Tuesday, May 28, 2013

Oh Brother, More Foolishness


12 years old.
In July of 1942, when I turned twelve years old, I was promoted to a more responsible group in our church.  Unfortunately, very little wisdom or spirituality accompanied me to this new assignment.  I was still as light minded as ever.

From some source I had obtained a plastic tube about twelve inches long and had used this tube to shoot dried beans at various targets.  By putting a bean in the end of the tube, and then blowing hard into the tube, the bean would be projected toward the target at a good rate of speed.  In other words, it stung when it hit the target in the back of the head.

One Sunday morning, I decided to take this tube to church with me.  Perhaps I could infuse some excitement into the various church meetings.  I couldn't find any beans in my mother's kitchen, but I did locate some dried corn that worked just as well.  So off to church I went with my "bean shooter", correction with my "corn shooter" and a goodly supply of dried corn.  Generally, young people my age attended at least three classes.  That day was almost as fun as attending a double feature at the Saturday matinee.  I found a seat on the last row and shot every member of the first class at least once.  I accomplished the same thing during the second class.  Since I would quickly lower the tube and look innocent, no one knew from whence the corn was coming.

During the third  meetings I shot at various targets other than the back of someones head.  It wasn't as much fun but the last meeting was attended by older youths and adults and I was a wee bit intimidated.
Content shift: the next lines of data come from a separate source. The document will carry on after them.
-- ==== Sys2Proof/Proofs/DeviceWrites.lean ====
section
/-! SUPPORT. What a write of the device's leaves as it is, and what an upset leaves of the groups (R401, R402, R404). -/

namespace Sys2Proof.Machine

/-! Writes of the device. -/

/-- The states differ at most in what a write of the device's changes: bytes and what waits for them, and what watches them. -/
def DevWrites (s t : State) : Prop :=
  ∃ raw depot held watch barred agenda, t = { s with
    agenda := agenda
    mem := { s.mem with raw := raw, depot := depot, held := held, watch := watch }
    xl := { s.xl with barred := barred } }

theorem DevWrites.refl {s : State} : DevWrites s s := ⟨_, _, _, _, _, _, rfl⟩

theorem DevWrites.trans {s t u : State} (h : DevWrites s t) (k : DevWrites t u) : DevWrites s u := by
  obtain ⟨_, _, _, _, _, _, rfl⟩ := h
  obtain ⟨_, _, _, _, _, _, rfl⟩ := k
  exact ⟨_, _, _, _, _, _, rfl⟩

theorem DevWrites.foldl {α : Type} {f : State → α → State} {l : List α} {s : State} (hf : ∀ s a, DevWrites s (f s a)) :
    DevWrites s (l.foldl f s) :=
  foldl_keep (P := DevWrites s) .refl fun t a h => h.trans (hf t a)

theorem rawPut_raw (m : Mem) (a : Nat) (bs : List Byte) : ∃ r, rawPut m a bs = { m with raw := r } := by
  unfold rawPut
  exact ⟨_, rfl⟩

theorem devWrites_pokeSector {s : State} {r : RowId} {k : Nat} {d : List Byte} {p : Bool} :
    DevWrites s (s.pokeSector r k d p) := by
  unfold State.pokeSector
  obtain ⟨r1, h1⟩ := rawPut_raw s.mem (s.slotBase r k) d
  obtain ⟨r2, h2⟩ := rawPut_raw { s.mem with raw := r1 } (codeBase (s.rowCode r) r k).1 ((s.rowCode r).stored d p)
  dsimp only
  rw [h1, h2]
  exact ⟨_, _, _, _, _, _, rfl⟩

theorem devWrites_writeSector {s : State} {r : RowId} {k ofs : Nat} {bs : List Byte} {t : Bool} :
    DevWrites s (s.writeSector r k ofs bs t) := devWrites_pokeSector

theorem devWrites_stackWrite {s : State} {l : LineId} {ofs : Nat} {bs : List Byte} {tag : Nat → Bool} :
    DevWrites s (s.stackWrite l ofs bs tag) := by
  refine DevWrites.foldl fun t h => ?_
  dsimp only
  split
  · exact devWrites_writeSector
  · exact .refl

theorem devWrites_noticed {s : State} {l : LineId} {ofs n : Nat} : DevWrites s (s.noticed l ofs n) :=
  DevWrites.foldl fun _ _ => ⟨_, _, _, _, _, _, rfl⟩

theorem devWrites_onLine {s : State} {l : LineId} {f : DepotLine → DepotLine} : DevWrites s (s.onLine l f) := by
  unfold State.onLine
  split
  · exact ⟨_, _, _, _, _, _, rfl⟩
  · exact .refl

theorem devWrites_applyLine {s : State} {l : LineId} {ofs : Nat} {bs : List Byte} {tag : Nat → Bool} :
    DevWrites s (s.applyLine l ofs bs tag) := by
  unfold State.applyLine
  dsimp only
  refine DevWrites.trans ?_ devWrites_noticed
  split
  · exact devWrites_onLine
  · exact devWrites_stackWrite

theorem devWrites_devArrive {s : State} {l : LineId} {ofs : Nat} {bs : List Byte} {after : Option LineId} :
    DevWrites s (s.devArrive l ofs bs after) := by
  unfold State.devArrive
  split
  · exact devWrites_applyLine
  · exact ⟨_, _, _, _, _, _, rfl⟩

theorem devWrites_devWrite {s : State} {pa : Nat} {bs : List Byte} {after : Option LineId} :
    DevWrites s (s.devWrite pa bs after) := by
  refine DevWrites.foldl fun t a => ?_
  obtain ⟨a, k⟩ := a
  dsimp only
  split
  · exact devWrites_devArrive
  · exact .refl

theorem devWrites_devPut {s : State} {pa n x : Nat} : DevWrites s (s.devPut pa n x) := devWrites_devWrite

theorem devWrites_devMend {s : State} {pa n : Nat} : DevWrites s (s.devMend pa n) := by
  refine DevWrites.foldl fun t a => ?_
  obtain ⟨a, k⟩ := a
  dsimp only
  split
  · split
    · exact .refl
    · refine DevWrites.foldl fun t h => ?_
      split
      · exact devWrites_pokeSector
      · exact .refl
  · exact .refl

/-! Groups keep their number, team and grid. -/

/-- Where a group belongs. -/
def Group.place (g : Group) : Nat × Nat × Nat := (g.gid, g.team, g.grid)

/-- Every group stands where it stood, in the same team and grid. -/
def SamePlaces (s t : State) : Prop := t.groups.map Group.place = s.groups.map Group.place

theorem SamePlaces.refl {s : State} : SamePlaces s s := rfl

theorem SamePlaces.trans {s t u : State} (h : SamePlaces s t) (k : SamePlaces t u) : SamePlaces s u := Eq.trans k h

theorem SamePlaces.of_groups {s t : State} (h : t.groups = s.groups) : SamePlaces s t := by
  unfold SamePlaces
  rw [h]

theorem SamePlaces.of_devWrites {s t : State} (h : DevWrites s t) : SamePlaces s t := by
  obtain ⟨_, _, _, _, _, _, rfl⟩ := h
  exact .refl

theorem SamePlaces.foldl {α : Type} {f : State → α → State} {l : List α} {s : State} (hf : ∀ s a, SamePlaces s (f s a)) :
    SamePlaces s (l.foldl f s) :=
  foldl_keep (P := SamePlaces s) .refl fun t a h => h.trans (hf t a)

theorem samePlaces_onGroup {s : State} {k : Nat} {f : Group → Group} (hf : ∀ g, (f g).place = g.place) :
    SamePlaces s (s.onGroup k f) := by
  unfold SamePlaces State.onGroup
  rw [List.map_map]
  refine List.map_congr_left fun g _ => ?_
  rw [Function.comp_apply]
  split
  · exact hf g
  · rfl

/-- The group of a number is still of the team and the grid that it was of. -/
theorem SamePlaces.group? {s t : State} (h : SamePlaces s t) {k : Nat} {g x : Group} (hs : s.group? k = some g)
    (ht : t.group? k = some x) : x.team = g.team ∧ x.grid = g.grid := by
  have find : ∀ u : State, (u.group? k).map Group.place = (u.groups.map Group.place).find? fun p => p.1 = k := fun u => by
    rw [List.find?_map]
    rfl
  have e : (t.group? k).map Group.place = (s.group? k).map Group.place := by rw [find, find, h]
  rw [hs, ht, Option.map_some, Option.map_some, Option.some.injEq] at e
  simp only [Group.place, Prod.mk.injEq] at e
  exact e.2

theorem samePlaces_raiseImprecise {s : State} {gid code info : Nat} : SamePlaces s (raiseImprecise s gid code info) := by
  unfold raiseImprecise
  extract_lets u
  have hu : SamePlaces s u := samePlaces_onGroup fun _ => rfl
  split
  · exact hu.trans (.of_devWrites devWrites_devPut)
  · exact hu

theorem samePlaces_imprecise {s : State} {w : Who} {code info full : Nat} : SamePlaces s (s.imprecise w code info full) := by
  unfold State.imprecise
  split
  · split
    · exact samePlaces_raiseImprecise
    · exact .of_groups rfl
  · exact .of_groups rfl

theorem samePlaces_charge {s : State} {w : Who} {c : Nat} : SamePlaces s (s.charge w c) := by
  unfold State.charge
  split
  · exact .refl
  · extract_lets _ _ u
    have hu : SamePlaces s u := .of_groups rfl
    split
    · exact .refl
    · split
      · exact hu.trans samePlaces_imprecise
      · exact hu

theorem samePlaces_logWrite {kind ctx : Nat} {at_ : LogAt} {s : State} {rb put used sector : Nat} {b : RelBlock} :
    SamePlaces s (State.log.write kind at_ ctx s rb b put used sector) := by
  unfold State.log.write
  split
  · exact .of_devWrites devWrites_devPut
  · extract_lets _ u v w _
    have hu : SamePlaces s u := by
      unfold u
      split <;> exact .of_groups rfl
    have hv : SamePlaces u v := .of_devWrites devWrites_devWrite
    have hw : SamePlaces v w := .of_devWrites devWrites_devWrite
    exact ((hu.trans hv).trans hw).trans (.of_groups rfl)

theorem samePlaces_log {s : State} {kind ctx : Nat} {at_ : LogAt} : SamePlaces s (s.log kind at_ ctx) := by
  unfold State.log
  extract_lets _ _ u _ _ _ _
  have hu : SamePlaces s u := .of_devWrites devWrites_devMend
  clear_value u
  split
  · exact .refl
  · split
    · split
      · exact hu.trans (.of_devWrites (devWrites_devMend.trans devWrites_devPut))
      · exact hu.trans samePlaces_logWrite
    · exact hu.trans samePlaces_logWrite

theorem samePlaces_spoil {s : State} {x : Site} : SamePlaces s (s.spoil x) := by
  unfold State.spoil
  cases x with
  | reg gid r k => exact samePlaces_onGroup fun g => by cases r <;> rfl
  | _ => exact .of_groups rfl

theorem samePlaces_fails {s : State} {w : Who} {u : Upset} : SamePlaces s (s.fails w u) := by
  unfold State.fails
  split
  · exact samePlaces_charge.trans (.of_groups rfl)
  · exact samePlaces_imprecise.trans samePlaces_log
  · split
    · exact samePlaces_spoil.trans samePlaces_charge
    · exact samePlaces_charge

/-- What is verified leaves every group in its team and grid. -/
theorem samePlaces_meet {s : State} {w : Who} {p : Site → Bool} : SamePlaces s (s.meet w p) := by
  unfold State.meet
  split
  · exact .refl
  · exact SamePlaces.trans (.of_groups rfl) (.foldl fun _ _ => samePlaces_fails)

theorem samePlaces_meetWord {s : State} {g : Group} {i : Option Instr} {m : Word} : SamePlaces s (s.meetWord g i m) := by
  cases i with
  | none => exact .refl
  | some i => exact samePlaces_meet

end Sys2Proof.Machine
end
By the end of the day I was completely happy.  I hadn't learned one thing about the Gospel.  But I had made the church classes much more exciting.  And as far as I could tell, I had remained completely anonymous.  Oh what a dope.  How could I think that after shooting many of those in attendance at church that day, no one would know who was responsible for this idiocy.

The following week when I arrived at church, I was summoned to the Bishop's office for a special "interview."  The Bishop explained that it required many members of the Church to go throughout the chapel picking up dried corn.  He also emphasized that this type of behavior was totally unacceptable in the "Lord's House" and it must never occur again.  I assured the Bishop that it would not occur again and was ashamed that it had happened at all.

For the first time in my life I finally learned a new philosophy. i.e. You refrain from doing a bad thing simply because it is bad.  I'm afraid in the past, whether or not I did something bad, depended upon the possibility or not of getting caught.

I tried mightily to remember this philosophy  in the future.  But I was only partly successful.

Grandpa's wisdom and humor -

Attending a wedding for the first time, a little girl whispered to her mother, "Why is the bride dressed in white?"  The mother replied,  "Because white is the color of happiness, and today is the happiest day of her life."  The child thought about this for a moment then said, "So why is the groom wearing black"?

Have you ever noticed that the other line always moves faster.  This applies to all lines: bank tellers, checkout at the grocery stores, entrance to sporting events, movie theater lines, etc.   And don't try to change lines.  The other line -- the one you were in originally-- will then move faster."

Grandpa at the breakfast table: I read an interesting fact in the paper this morning.
Grandma: after a long pause and complete silence. said   "AND"
Grandpa:  I wish I could remember what it was.